Scouting exists in Kosovo both as part of the Savez Izviđača Srbije as well as independent groups.

A report on the current situation and possible perspectives was published by the European Scout Region . The report mentions at least five different organizations:
- Savez Izviđača Kosova i Metohije is the regional council of the Savez Izviđača Srbije, member of the World Organization of the Scout Movement
- the Qendra Nacionale e Vëzhguesve të Kosovës (National Scout Center of Kosovo), a provisional member of the World Federation of Independent Scouts (WFIS)
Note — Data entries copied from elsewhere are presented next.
theorem Dev.reg_writeLine (d : Dev) (w : Record) {pg off : Nat} (h : Calm pg off) : (d.writeLine w).reg pg off = d.reg pg off := by
  have ⟨h1, h2, h3, h4, h5⟩ := h
  unfold Dev.writeLine
  dsimp only
  rw [Dev.reg_put_ne _ _ _ (by dsimp only [Pg.glb, Pg.rec, Pg.seq] at *; omega)]
  exact (Dev.reg_congr rfl _ _).trans (d.reg_spill _ h)

theorem Dev.reg_levelUp (d : Dev) {pg off : Nat} (h : Calm pg off) : d.levelUp.reg pg off = d.reg pg off := by
  have ⟨h1, h2, h3, h4, h5⟩ := h
  unfold Dev.levelUp
  dsimp only
  rw [Dev.reg_when _ _ _ fun e => (e.event 15).reg_flush h |>.trans (e.reg_event 15 (by omega) h), Dev.reg_put_ne _ _ _ (by dsimp only [Pg.glb, Pg.rec, Pg.seq] at *; omega)]

theorem Dev.reg_enter (d : Dev) (typ source : Nat) (p : List Nat) (l : Bool) {pg off : Nat} (h : Calm pg off) : (d.enter typ source p l).reg pg off = d.reg pg off := by
  have ⟨h1, h2, h3, h4, h5⟩ := h
  unfold Dev.enter
  split
  · exact d.reg_lose h
  · dsimp only
    split
    · rw [Dev.reg_writeLine _ _ h, Dev.reg_put_ne _ _ _ (by dsimp only [Pg.glb, Pg.rec, Pg.seq] at *; omega)]
      exact Dev.reg_congr rfl _ _
    · rw [Dev.reg_levelUp _ h]
      refine (Dev.reg_congr rfl _ _).trans ((Dev.reg_put_ne _ REC.NEXT_SEQ_SEQ (d.get Pg.rec REC.NEXT_SEQ_SEQ + 1) (by dsimp only [Pg.glb, Pg.rec, Pg.seq] at *; omega)).trans (Dev.reg_congr rfl _ _))

/-- A record leaves every calm register alone. -/
theorem Dev.reg_record (d : Dev) (typ source : Nat) (p : List Nat) (named : Bool) (key : Nat) {pg off : Nat} (h : Calm pg off) : (d.record typ source p named key).reg pg off = d.reg pg off := by
  unfold Dev.record
  dsimp only
  split
  · split
    · exact Dev.reg_congr rfl _ _
    · exact d.reg_enter _ _ _ _ h
  · exact d.reg_enter _ _ _ _ h

theorem Dev.get_record (d : Dev) (typ source : Nat) (p : List Nat) (named : Bool) (key : Nat) (pg : Nat) (f : Fld) (h : Calm pg f.off) : (d.record typ source p named key).get pg f = d.get pg f := by
  unfold Dev.get; rw [d.reg_record _ _ _ _ _ h]

theorem Dev.get_int (d : Dev) (pg b pg' : Nat) (f : Fld) (h : Calm pg' f.off) : (d.int pg b).get pg' f = d.get pg' f := by
  unfold Dev.get; rw [d.reg_int _ _ h]

theorem Dev.get_event (d : Dev) (e pg : Nat) (f : Fld) (he : e < 128) (h : Calm pg f.off) : (d.event e).get pg f = d.get pg f := by
  unfold Dev.get; rw [d.reg_event _ he h]

theorem Dev.get_flush (d : Dev) (pg : Nat) (f : Fld) (h : Calm pg f.off) : d.flush.get pg f = d.get pg f := by
  unfold Dev.get; rw [d.reg_flush h]

theorem Dev.get_congr {d e : Dev} (h : d.regs = e.regs) (pg : Nat) (f : Fld) : d.get pg f = e.get pg f := by
  unfold Dev.get; rw [Dev.reg_congr h]

end Sys2Proof.Machine
end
- Kosovo Scout Association
- Kosovo Scout Federation
- Kosova'da İzcilik Teşkilatlanması (Scouts of Kosovo), member of the World Organization of Independent Scouts (WOIS).
- Lidhja e Vëzhguesëve Rinia e Kosovës/Kosova Genç Izciler Birliği/Savez Izvidjača Omladine Kosova (LVRK, Youth Scouts League of Kosovo)

The Scout Motto is Буди Спреман (Budi Spreman) in Serbian, translating as "Be Prepared", and Ji Gati, "Be Prepared" in Albanian. The common Serbian term for all members, regardless of section, is "Izviđač" (meaning "Scout"). The Albanian noun for a single Scout is Skaut.